----- THE DATA -----
theorem notices_answer (u : State) (p q : PortName) (t : Nat) (r : Reply) :
    ((u.answer p t r).port q).notices = (u.port q).notices := by
  unfold State.answer
  by_cases h : q = p
  · subst h; rw [port_setPort_same]
  · rw [port_setPort_ne _ _ _ _ h]

theorem notices_received (s : State) (p q : PortName) (t : Nat) :
    ((s.received p t).port q).notices = (s.port q).notices ∧ ((s.received p t).port q).mask = (s.port q).mask := by
  by_cases h : q = p
  · subst h; rw [port_received_same]; exact ⟨rfl, rfl⟩
  · rw [port_received_ne _ _ _ _ h]; exact ⟨rfl, rfl⟩

/-- The judgement of a request's state, then answered, is that of the state before the request was received. -/
theorem potLifeJudged_answer (s u w : State) (p : PortName) (t : Nat) (r : Reply) (hp : potOrdered w.potLife)
    (hw : w = { u with ports := (s.received p t).ports }) (hu : u.ports = s.ports) :
    potLifeJudged u (w.judgePotLife.answer p t r) := by
  refine potLifeJudged_congr u w w.judgePotLife _ (by rw [hw]) (by rw [hw]) (by rw [hw]) (by rw [hw]) (fun q => ?_) rfl
    (fun q => notices_answer _ p q t r) (potLifeJudged_judgePotLife w hp)
  have e1 : w.port q = (s.received p t).port q := by rw [hw]; rfl
  have e2 : u.port q = s.port q := by unfold State.port; rw [hu]
  rw [e1, e2]; exact notices_received s p q t

end Sys2Proof.Machine
end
-----
#### [WHAT THIS TASK INVOLVES]
Taking the lines above, repeat exactly those from the line that contains "[port_setPort_ne _ _ _ _ h]" through the line that contains "potLifeJudged u (w.judgePotLife.answer", and both of those lines as well. Include nothing else.

#### [SOLUTION TO THE EXERCISE]
  · rw [port_setPort_ne _ _ _ _ h]

theorem notices_received (s : State) (p q : PortName) (t : Nat) :
    ((s.received p t).port q).notices = (s.port q).notices ∧ ((s.received p t).port q).mask = (s.port q).mask := by
  by_cases h : q = p
  · subst h; rw [port_received_same]; exact ⟨rfl, rfl⟩
  · rw [port_received_ne _ _ _ _ h]; exact ⟨rfl, rfl⟩

/-- The judgement of a request's state, then answered, is that of the state before the request was received. -/
theorem potLifeJudged_answer (s u w : State) (p : PortName) (t : Nat) (r : Reply) (hp : potOrdered w.potLife)
    (hw : w = { u with ports := (s.received p t).ports }) (hu : u.ports = s.ports) :
    potLifeJudged u (w.judgePotLife.answer p t r) := by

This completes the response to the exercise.